At reference number 403, the data is provided to the bus fabric 116 in the host device 106. To this end, a processor or other component, for example, may initiate the process of providing the data to the bus fabric 116. The data may be in accordance with a bus protocol for the bus fabric 116, such as but not limited to an ARM® AXI bus protocol, a Sonics® OCP2 bus protocol, or any other type of bus protocol. The data may be from the memory 113 (FIG. 3) or from another component associated with the host device 106.
Next, the data is transferred from the bus fabric 116 to one of the host-side translators 306 a-306 c (FIG. 3), referred to herein as the host-side translator 306, as indicated at reference number 406. The data is then converted to be in a format that is in accordance with the bus protocol for the respective one of the external interfaces 339 a-339 c (FIG. 3), referred to herein as the external interface 339, as shown at reference number 409. For example, the data may be converted to be in accordance with a bus protocol associated with the external interface 339, such as the MIPI® LLI bus protocol, the PCIe bus protocol, or any other suitable type of bus protocol. To this end, the host-side translator 306 may, for example, serialize the data, deserialize the data, perform data ordering, perform level shifting, or perform any other type of formatting function. The host-side translator 306 then provides the data to the external interface 339, as indicated at reference number 413. Thereafter, the process ends.

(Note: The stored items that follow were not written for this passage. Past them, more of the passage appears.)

-- ==== Sys2Proof/Machine/Agenda.lean ====
section
/-! DEFINITION. What is done in a cycle and in what order. A cycle is a list of turns: the inputs from outside, then
stages, each of which proposes the steps of its kinds once; a step that is not due changes nothing. The passage to the next
cycle does what every element does in each cycle: tokens pass from output ports into their channels (R45, R46, R133),
watchdogs and barometers count (R49, R357), idle counters count (R428). -/
namespace Sys2Proof.Machine

/-! ### The turn of a PE -/

/-- What the turn of a PE proposes: an instruction, in a state that is ready for it; a bank switch; nothing; or a word that decodes to nothing. -/
inductive Pick where
  | fire (i : Instr) (s : State)
  | switch (s : State)
  | done (s : State)
  | bad (w : BitVec 32)

/-- The turn of a PE (R58): the slot that fires, a bank switch, or nothing. -/
def pickPE (s : State) (tile : Nat) : Pick :=
  let s1 := postAll s tile
  match badSlot s1 tile with
  | some w => .bad w
  | none =>
    match readySlot s1 tile (tileOf s1 tile).bank with
    | some (i, f) => .fire i { s1 with cur := f }
    | none => if (nextBank s1 tile).isSome then .switch s1 else .done s1

/-! ### Inputs from outside -/

/-- The steps that something outside the part brings about: an error that a unit reports, a write to the register window, a
flit that fails its CRC, a temperature, a reset. -/
def external (e : Event) : Bool :=
  match e with
  | .unitFence _ => true
  | .registerWrite _ _ => true
  | .flitRetry _ => true
  | .throttle _ => true
  | .throttleEnd _ => true
  | .reset => true
  | _ => false
/-- An uncorrectable error at a 64-bit word of a memory. -/
def markBad (s : State) (space unit addr : Nat) : State :=
  let w := addr / 8 * 8
  match space with
  | 0 => { s with memBad := w :: s.memBad.filter (· != w) }
  | 1 => modTile s unit fun t => { t with bad := w :: t.bad.filter (· != w) }
  | _ =>
    let m := mtileOf s unit
    setMTile s unit (fifoMark { m with bad := w :: m.bad.filter (· != w) } w)
/-- Bytes written to physical memory by the host, through its port: accesses of the work queue's holder, checked and never
stopped (R311, R323). -/
def hostBytes (s : State) (q pa : Nat) (l : List Byte) : State :=
  let x := l.foldr (fun b n => b.toNat + 256 * n) 0
  (enginePieces s { hostAcc s q with addr := BitVec.ofNat 64 pa } pa x l.length l.length).1
/-- What an input that is no step does. -/
def inputEffect (s : State) (x : Input) : State :=
  match x with
  | .event _ => s
  | .hostWrite q pa l => hostBytes s q pa l
  | .hostRead q pa n => readPieces s { hostAcc s q with addr := BitVec.ofNat 64 pa } pa n n
  | .memErr a u w => markBad s a u w
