-- ==== Sys2Proof/Certificates/Slice0/Obligations.lean ====
section
/-! DEFINITION. The statements about the model for its provers. -/

open Sys2Proof Sys2Proof.Machine

/-! ### Encoding (R87, R101, R102) -/

/-- Decoding the word of an instruction gives the instruction back, with every operand field at every value that the encoding
admits. -/
def Obligations.DecodeOfEncode : Prop := ∀ i w, encode i = some w → decodeWord w = .ok i

/-- A word that decodes is the word of the instruction it decodes to: no bit of it is dropped. -/
def Obligations.EncodeOfDecode : Prop := ∀ w i, decodeWord w = .ok i → encode i = some w

/-- Words that the spec writes out, and the instructions they stand for. -/
def Obligations.DecodedWords : Prop :=
  decodeWord 0x00840188 = .ok (.add 2 2 0 1 8 8) ∧ decodeWord 0x20011EE0 = .ok (.deq 0 14 14 0) ∧
  decodeWord 0x50C01900 = .ok (.fma 1 0 1 9 0 0) ∧ decodeWord 0x90011110 = .ok (.mmaBf16 0 1 1 0) ∧
  decodeWord 0xB0808110 = .ok (.agtDim 0 8 1 1 0) ∧ decodeWord 0xD00C7AB0 = .ok (.bteCopy 6 7 10 11 0) ∧
  decodeWord 0xCA8E6550 = .ok (.stRel 2 7 6 0) ∧ decodeWord 0xC88C7AA0 = .ok (.amoCas 2 6 7 10 10 0) ∧
  decodeWord 0xE00E8550 = .ok (.tsend 7 8 0) ∧ decodeWord 0xE68F1660 = .ok (.barrier 7 17 6 6 0) ∧
  decodeWord 0xE80C7BB0 = .ok (.xdDispatch 6 7 11 11 0) ∧ decodeWord 0xF1211550 = .ok (.dbgBrk 16 0)

/-- An opcode outside the opcode map is refused as unassigned, whatever the word's other fields; every opcode of the map has a
word that decodes (R102). -/
def Obligations.UnassignedOpcodes : Prop :=
  (∀ w : BitVec 32, assigned (fOp w).toNat = false → decodeWord w = .error .unassigned) ∧
  ∀ n : BitVec 10, assigned n.toNat = true → ∃ w i, fOp w = n ∧ decodeWord w = .ok i

/-! ### The step -/

/-- In a PE's turn, the step runs the instruction decoded from the word of the slot that fires: the lowest-numbered ready slot of
the PE's current bank (R58). Around it the step takes the turn off the cycle's list and asks for the pages that held slots wait
on. Turns are the model's own (assumption 1). -/
def Obligations.StepRunsDecoded : Prop :=
  ∀ (s : State) (tile : Nat) (ts : List Turn) (i : Instr) (f : Firing),
    s.turns = .pe tile :: ts → badSlot (postAll { s with turns := ts } tile) tile = none →
    readySlot (postAll { s with turns := ts } tile) tile (tileOf (postAll { s with turns := ts } tile) tile).bank = some (i, f) →
    decodeWord f.word = .ok i ∧ step s = exec i { postAll { s with turns := ts } tile with cur := f }

/-- Where the current bank b of a PE has no ready slot, its turn fires none: the arbiter moves to the first bank with a ready slot
in the order b + 1, b + 2, b + 3 (mod 4), or stays where no bank has one (R58). Turns are the model's own (assumption 1). -/
def Obligations.BankArbiter : Prop :=
  ∀ (s s1 : State) (tile b : Nat) (ts : List Turn), s1 = postAll { s with turns := ts } tile →
    s.turns = .pe tile :: ts → badSlot s1 tile = none → b = (tileOf s1 tile).bank → b < 4 →
    readySlot s1 tile b = none →
    (∀ k, 1 ≤ k → k < 4 → (readySlot s1 tile ((b + k) % 4)).isSome = true →
      (∀ m, 1 ≤ m → m < k → readySlot s1 tile ((b + m) % 4) = none) →
      step s = exec (.bankSwitch tile) s1 ∧
      exec (.bankSwitch tile) s1 = .next (modTile s1 tile fun t => { t with bank := (b + k) % 4 })) ∧
    ((∀ k, k < 4 → readySlot s1 tile k = none) → step s = .next s1)

/-- The slot that fires is ready, is valid, stands in the selected context, and no lower-numbered slot listed before it is ready
(R58). -/
def Obligations.LowestReadySlot : Prop :=
  ∀ (s : State) (tile bank : Nat) (i : Instr) (f : Firing), readySlot s tile bank = some (i, f) →
    peReady s i f false = true ∧ f.tile = tile ∧ f.bank = bank ∧ f.ctx = (tileOf s tile).ctx ∧ decodeWord f.word = .ok i ∧
    ∃ l r x, ctxSlots (tileOf s tile) = l ++ (f.slot, x) :: r ∧ x.trig = f.trig ∧ x.word = f.word ∧ x.lit = f.lit ∧
      ∀ n y j, (n, y) ∈ l → slotInstr y = some j → peReady s j (firingOf tile bank (tileOf s tile).ctx n y) false = false

/-- An engine's turn performs its step and is taken off the list, or, where the engine waits for a ring to take its record (R405),
is taken off the list alone; and a cycle whose turns are over passes to the next, with the package cycle counter counted up by one
(R18) and the turns of the new cycle listed. The list of turns is the model's own (assumption 1). -/
def Obligations.EngineTurnsAndCycles : Prop :=
  ∀ s : State,
    (∀ e ts, s.turns = .act e :: ts → engineWaits s e = false → step s = runEvent e { s with turns := ts }) ∧
    (∀ e ts, s.turns = .act e :: ts → engineWaits s e = true → step s = .next { s with turns := ts }) ∧
    (s.turns = [] → ∃ t, step s = .next t ∧ t.cyc = s.cyc + 1 ∧ t.inbox = [] ∧ t.turns ≠ [])

/-! ### A firing (R24, R56, R57, R73, R86, R91, R131, R135, R161 to R163) -/

/-- A slot that is not ready has no effect (R24, R56): every instruction of the opcode map leaves the state as it is. That
`exec` answers the same state there is the model's choice (assumption 11). -/
def Obligations.HeldSlotUnchanged : Prop :=
  ∀ (i : Instr) (w : BitVec 32) (s : State), encode i = some w → peReady s i s.cur false = false → exec i s = .next s

/-- A firing whose KIND test is DATA, NULL or MARK, with an ERR head at an input port that it names, has none of its effect and
traps with UNHANDLED_ERR, whose detail is the payload [63:0] of the ERR head of the lowest-numbered such port; where the KIND test
is 11, no ERR head traps (R57, R144). -/
def Obligations.ErrHeadTraps : Prop :=
  ∀ (i : Instr) (w : BitVec 32) (s : State), encode i = some w → peReady s i s.cur false = true →
    ((trTch s.cur.trig = 7 ∨ trKind s.cur.trig ≠ 3) → ∀ p h, p ∈ namedPorts i → tileHead s s.cur.tile p = some h → h.kind = .err →
      (∀ q g, q ∈ namedPorts i → q < p → tileHead s s.cur.tile q = some g → g.kind ≠ .err) →
      exec i s = .next (trapPE s s.cur 2 (h.pay.setWidth 64)))
    ∧ (trTch s.cur.trig ≤ 6 → trKind s.cur.trig = 3 → errHead s i s.cur = none)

Referring next to FIG. 5, shown is a flowchart illustrating an example of functionality implemented by one of the peripheral devices 109 a-109 c (FIG. 3), referred to herein as the peripheral device 109, according to various embodiments of the present disclosure. In particular, the flowchart of FIG. 5 illustrates an example of provided data from one of the external interfaces 339 a-339 c (FIG. 3), referred to herein as the external interface 339, to the corresponding one of the host-side controllers 133 a-133 c (FIG. 3), referred to herein as the host-side controller 133. It is understood that the flowchart of FIG. 5 provides merely an example of the many different types of functionality that may be implemented by the peripheral device 109 as described herein. Additionally, the flowchart of FIG. 5 may be viewed as depicting an example of steps of a method implemented in the computing system 303 according to one or more embodiments.
At reference number 503, the data from the external interface 339 is obtained. For example, one of the peripheral-side translators 309 a-309 c (FIG. 3), referred to herein as the peripheral-side translator 309, may obtain the data from the external interface 339. Next, the data is converted to be in a format that is in accordance with the bus protocol for the respective one of the internal busses 343 a-343 c (FIG. 3), referred to herein as the internal bus 343, as indicated at reference number 506. As non-limiting examples, the peripheral-side translator 309 may convert the data from being in accordance with the MIPI® LLI bus protocol, the PCIe bus protocol, or any other type of protocol to being in accordance with an ARM® AXI bus protocol, the Sonics® OCP2 bus protocol, or any other type of bus protocol. As shown as reference number 509, the data is then provided to the internal bus 343 for the peripheral device 109, and the data is provided to the host-side controller 133, as shown at reference number 513. Thereafter, the process ends.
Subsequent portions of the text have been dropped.